就像在标题中一样,我需要使用带有(元素,频率)对的双向链表来制作一个包。通过分析我做的其他项目,到目前为止我做了这个:

//bag.h
#pragma once
#include <utility>
using namespace std;
//DO NOT INCLUDE BAGITERATOR
//DO NOT CHANGE THIS PART
#define NULL_TELEM -111111;
typedef int TElem;
class BagIterator; 
class Bag {

private:
    struct node
    {
        pair<TElem, int> info;
        node* prev;
        node* next;
    };
    node* head;
    node* tail;

    friend class BagIterator;
public:
    //constructor
    Bag();
    //adds an element to the bag
    void add(TElem e);
    //removes one occurence of an element from a bag
    //returns true if an element was removed, false otherwise (if e was not part of the bag)
    bool remove(TElem e);
    //checks if an element appearch is the bag
    bool search(TElem e) const;
    //returns the number of occurrences for an element in the bag
    int nrOccurrences(TElem e) const;
    //returns the number of elements from the bag
    int size() const;
    //returns an iterator for this bag
    BagIterator iterator() const;
    //checks if the bag is empty
    bool isEmpty() const;
    //destructor
    ~Bag();


//bag.cpp

#include "Bag.h"
#include "BagIterator.h"
#include <exception>
#include <iostream>
using namespace std;

Bag::Bag() {
    //TODO - Implementation
    this->head = nullptr;
    this->tail = nullptr;
}
void Bag::add(TElem elem) {
    //node* n;
    //n = new node;
    //n->pair.first = elem;
    //dont know how to do it/continue it.
}

所以基本上我不知道如何实现 add() 函数。如果我有 add() 作为模型,我想我可以制作其他函数,如 remove() 和 search(),但由于我还需要计算频率,所以反复试验并没有让我得到任何结果。

标签: c++

解决方案

尝试这个。

void add(TElem elem) {
        node* n = nullptr;
        n = new node;
        n->info.first = elem;
        if (this->tail == nullptr) { //if we don't have an end
            if (this->head == nullptr) { //if we dont have a start
                this->head = n; //set the start to n
            }
            this->tail = n; //set the end to n
        }
        else {
            this->tail->next = n; //our bag's end's next node equals n;
            n->prev = this->tail; //n's previous equals our current tail
            this->tail = this->tail->next; //our tail equals n
        }
    }

它在袋子的末端添加了一个元素。

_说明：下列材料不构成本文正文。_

theorem oaep_masks_small {S : Snapshot} {K n : Nat} (hK : K ≤ 65536)
    (hn : n ∈ [K - hLenOf S - 1, hLenOf S]) : n ≤ 2 ^ 32 := by
  have hh : hLenOf S < 256 := S.hlen.isLt
  simp only [List.mem_cons, List.not_mem_nil, or_false] at hn
  omega

theorem evalOaepEnc_sound (hc : cfg.Legal) (rng : Bool) (k : Nat) :
    EvalSound cfg (.oaepEnc rng) (evalOaepEnc cfg rng k) where
  ok := by
    intro S m r h
    simp only [evalOaepEnc, bind_eq_ok_iff, Except.ok.injEq] at h
    obtain ⟨e, he, sep, hsep, _, _, _, hf, _, _, _, hr, msg, hm, lab, hl, seed, hs, rfl⟩ := h
    have hreg := checkRegions_eq_ok hr (addrOf S 0, lenOf S 0) (by simp [oaepEncRegions])
    have hcap := (checkCapacity_eq_ok hf).2
    have hlen := pad_length (checkHash_good hc he) (sep := sep) (msg := msg) (label := lab)
      (oaepSeed_length hs) (k := lenOf S 0)
      (by rw [(readBytes_ok hm).1, (checkSep_ok hsep).1]; exact hcap)
    refine ⟨rfl, by simpa [hlen] using hreg, by simpa [hlen] using lenOf_lt S 0, ?_⟩
    cases rng
    · simp only [InputsWritten, inputsOf, List.forall_mem_cons]
      exact ⟨fun _ => readBytes_isSome hm, fun _ => readBytes_isSome hl,
        fun _ => readBytes_isSome (n := hLenOf S) (by simpa [oaepSeed] using hs), by simp⟩
    · simp only [InputsWritten, inputsOf, List.forall_mem_cons]
      exact ⟨fun _ => readBytes_isSome hm, fun _ => readBytes_isSome hl, by simp⟩
  stop := by
    intro S m e h
    simp only [evalOaepEnc, bind_eq_error_iff] at h
    rcases h with h | ⟨_, he, h | ⟨_, -, h | ⟨_, hK, h | ⟨-, -, h | ⟨-, -, h | ⟨_, hr, h⟩⟩⟩⟩⟩⟩
    · exact checkHash_stop h (.inr (.inr ⟨rng, rfl⟩))
    · exact checkSep_stop h (.inr ⟨rng, rfl⟩)
    · exact stopSound_require h (by cases rng <;> decide) (by decide) (.inl (by decide))
    · exact stopSound_require h (by cases rng <;> decide) (by decide) (.inl (by decide))
    · have hl := lenOf_lt S 0
      exact absurd h (checkMasks_not_error (checkHash_good hc he).pos
        fun n hn => oaep_masks_small (by omega) hn)
    · exact stopSound_require h (by cases rng <;> decide) (by decide) (.inl (by decide))
    have hr := checkRegions_eq_ok hr
    rcases h with h | ⟨_, hm, h | ⟨_, hl, h | ⟨_, hs, h⟩⟩⟩
    · exact stopSound_read h (hr _ (by simp [oaepEncRegions] : (addrOf S 1, lenOf S 1) ∈ _))
    · exact stopSound_read h (hr _ (by simp [oaepEncRegions] : (addrOf S 2, lenOf S 2) ∈ _))
    · cases rng
      · exact stopSound_read (by simpa [oaepSeed] using h)
          (hr _ (by simp [oaepEncRegions] : (addrOf S 3, hLenOf S) ∈ _))
      · simp [oaepSeed] at h
    · cases h

theorem recover_ok {db sep msg : List Byte} (h : recover db sep = .ok msg) :
    ∃ j, lastSep db sep = some j ∧ msg = db.drop (j + sep.length) := by
  unfold recover at h
  split at h
  · cases h
  · next j hj => exact ⟨j, hj, (Except.ok.inj h).symm⟩

theorem unmaskDb_length {e : HashEntry} {hLen : Nat} (g : GoodEntry e hLen) {em : List Byte}
    {k : Nat} (h : em.length = k) : (unmaskDb e hLen em k).length = k - hLen - 1 := by
  simp only [unmaskDb, xorBytes_length, mgf1_length g, slice, List.length_take, List.length_drop]
  omega

theorem leftPad_length {em : List Byte} {k : Nat} (h : em.length ≤ k) :
    (leftPad em k).length = k := by
  simp [leftPad]
  omega

theorem evalOaepDec_sound (hc : cfg.Legal) : EvalSound cfg .oaepDec (evalOaepDec cfg) where
  ok := by
    intro S m r h
    simp only [evalOaepDec, bind_eq_ok_iff, Except.ok.injEq] at h
    obtain ⟨e, he, sep, hsep, _, _, _, hd, _, _, _, hr, em, hem, msg, hmsg, rfl⟩ := h
    have hreg := checkRegions_eq_ok hr
      (addrOf S 0, addrOf S 2 - hLenOf S - 1 - sepLenOf S) (by simp)
    have hd := of_decide_eq_true (require_eq_ok_iff.1 hd)
    obtain ⟨j, hj, rfl⟩ := recover_ok hmsg
    have hlen := unmaskDb_length (checkHash_good hc he)
      (leftPad_length (em := em) (k := addrOf S 2) (by rw [(readBytes_ok hem).1]; exact hd.1))
    have haddr := addrOf_lt S 2
    refine ⟨rfl, ?_, ?_, ?_⟩
    · rw [List.length_drop, hlen, (checkSep_ok hsep).1]
      simp only at hreg ⊢
      omega
    · rw [List.length_drop, hlen]
      omega
    · simp only [InputsWritten, inputsOf, List.forall_mem_cons]
      exact ⟨fun _ => readBytes_isSome hem, by simp⟩
  stop := by
    intro S m e h
    simp only [evalOaepDec, bind_eq_error_iff] at h
    rcases h with h | ⟨_, he, h | ⟨_, -, h | ⟨_, hK, h | ⟨-, -, h | ⟨-, -, h | ⟨_, hr, h⟩⟩⟩⟩⟩⟩
    · exact checkHash_stop h (.inr (.inl rfl))
    · exact checkSep_stop h (.inl rfl)
    · exact stopSound_require h (by decide) (by decide) (.inl (by decide))
    · exact stopSound_require h (by decide) (by decide) (.inl (by decide))
    · have hl := addrOf_lt S 2
      exact absurd h (checkMasks_not_error (checkHash_good hc he).pos
        fun n hn => oaep_masks_small (by omega) hn)
    · exact stopSound_require h (by decide) (by decide) (.inl (by decide))
    have hr := checkRegions_eq_ok hr
    simp only [List.forall_mem_cons] at hr
    rcases h with h | ⟨_, hem, h | ⟨_, _, h⟩⟩
    · exact stopSound_read h hr.2.1
    · have hi : InputsWritten S m .oaepDec := by
        simp only [InputsWritten, inputsOf, List.forall_mem_cons]
        exact ⟨fun _ => readBytes_isSome hem, by simp⟩
      unfold recover at h
      split at h
      · cases h
        exact ⟨by decide, by decide, .inr hi⟩
      · cases h
    · cases h

/-! ### All commands -/

/-- The evaluation of a command in a block with the parameters `cfg`, the draw number being the one given. -/
def evalOf (cfg : Config) (k : Nat) : Instr → Snapshot → Memory → Except Stop Result
  | .montmul => evalMontmul cfg
  | .montR2 => evalMontR2 cfg
  | .modexp => evalModexp cfg
  | .crtRecomb => evalCrtRecomb cfg
  | .crtExp => evalCrtExp cfg
  | .mgf1 => evalMgf1 cfg
  | .oaepEnc rng => evalOaepEnc cfg rng k
  | .oaepDec => evalOaepDec cfg

/-- The state a command completes in: the draw number has moved on for OAEP_ENC with S = 1. -/
def drawn (i : Instr) (s : State) : State :=
  if i = .oaepEnc true then nextDraw s else s

theorem execWith_eq (cfg : Config) (i : Instr) (s : State) :
    execWith cfg i s = complete (evalOf cfg s.drawCount i) (drawn i s) := by
  cases i with
  | oaepEnc rng => cases rng <;> rfl
  | _ => rfl

/-- `exec` is the completion step of the block at the defaults of 00_scope.md R6. -/
theorem exec_eq_execWith (i : Instr) : exec i = execWith Config.block i := by
  cases i <;> rfl

theorem evalOf_sound (hc : cfg.Legal) (k : Nat) (i : Instr) : EvalSound cfg i (evalOf cfg k i) := by
  cases i with
  | montmul => exact evalMontmul_sound
  | montR2 => exact evalMontR2_sound
  | modexp => exact evalModexp_sound
  | crtRecomb => exact evalCrtRecomb_sound
  | crtExp => exact evalCrtExp_sound
  | mgf1 => exact evalMgf1_sound hc
  | oaepEnc rng => exact evalOaepEnc_sound hc rng k
  | oaepDec => exact evalOaepDec_sound hc

@[simp] theorem drawn_pending (i : Instr) (s : State) : (drawn i s).pending = s.pending := by
  unfold drawn; split <;> rfl

@[simp] theorem drawn_dmem (i : Instr) (s : State) : (drawn i s).dmem = s.dmem := by
  unfold drawn; split <;> rfl

theorem drawn_regs (i : Instr) (s : State) : RegsKept s (drawn i s) := by
  unfold drawn; split <;> constructor <;> rfl

/-- Everything a command can do when it completes. -/
theorem execWith_next {i : Instr} {s t : State} (h : execWith cfg i s = .next t) :
    ∃ S, s.pending = some S ∧
      ((∃ r, evalOf cfg s.drawCount i S s.dmem = .ok r ∧ t = completeOk r (drawn i s)) ∨
        ∃ code, evalOf cfg s.drawCount i S s.dmem = .error (.error code) ∧
          t = completeError code (drawn i s)) := by
  rw [execWith_eq] at h
  simpa using complete_next h

/-- All a completion changes is the codes, the flags, the pending command and the output region. -/
theorem execWith_kept {i : Instr} {s t : State} (h : execWith cfg i s = .next t) :
    RegsKept s t ∧ t.busy = false ∧ t.done = true ∧ t.pending = none ∧
      t.drawCount = (drawn i s).drawCount := by
  have hd := drawn_regs i s
  obtain ⟨S, -, ⟨r, -, rfl⟩ | ⟨code, -, rfl⟩⟩ := execWith_next h
  · refine ⟨?_, rfl, rfl, rfl, rfl⟩
    obtain ⟨⟩ := hd
    constructor <;> simp_all [completeOk]
  · refine ⟨?_, rfl, rfl, rfl, rfl⟩
    obtain ⟨⟩ := hd
    constructor <;> simp_all [completeError]

end Sys2Proof.Machine
end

我还做了一个删除功能:

bool remove(TElem e) {
        if (this->head == nullptr||this->tail==nullptr) return false; //if we have no elements
        node* traverser = this->head; //our starting point is our bag's starting point
        while (true) {
            if (traverser->info.first == e) { //if we found our element
                node* last = traverser->prev; //the element before ours
                node* succ = traverser->next; //the element after ours
                last->next = succ; //put the element before our's 's next element to the element after our's
                succ->prev = last; //set the element after our's 's previous element to the element before our's
                delete traverser; //delete our element
                return true; 
            }
            else
                if (traverser->next == nullptr) return false; //If we reached the end
                else traverser = traverser->next; //move forward
        }
    }

另外,我建议您将此构造函数添加到您的node类中:

node() : prev(nullptr), next(nullptr) {}

只是为了不出现错误。

此外,如果您有兴趣,也许这个迭代器模型对您有用: https ://docs.google.com/document/d/1OOqm3ZnUc0ah-etI6ZbCuo41S0f_czoYcSOLwaNIQzM/edit?usp=sharing 。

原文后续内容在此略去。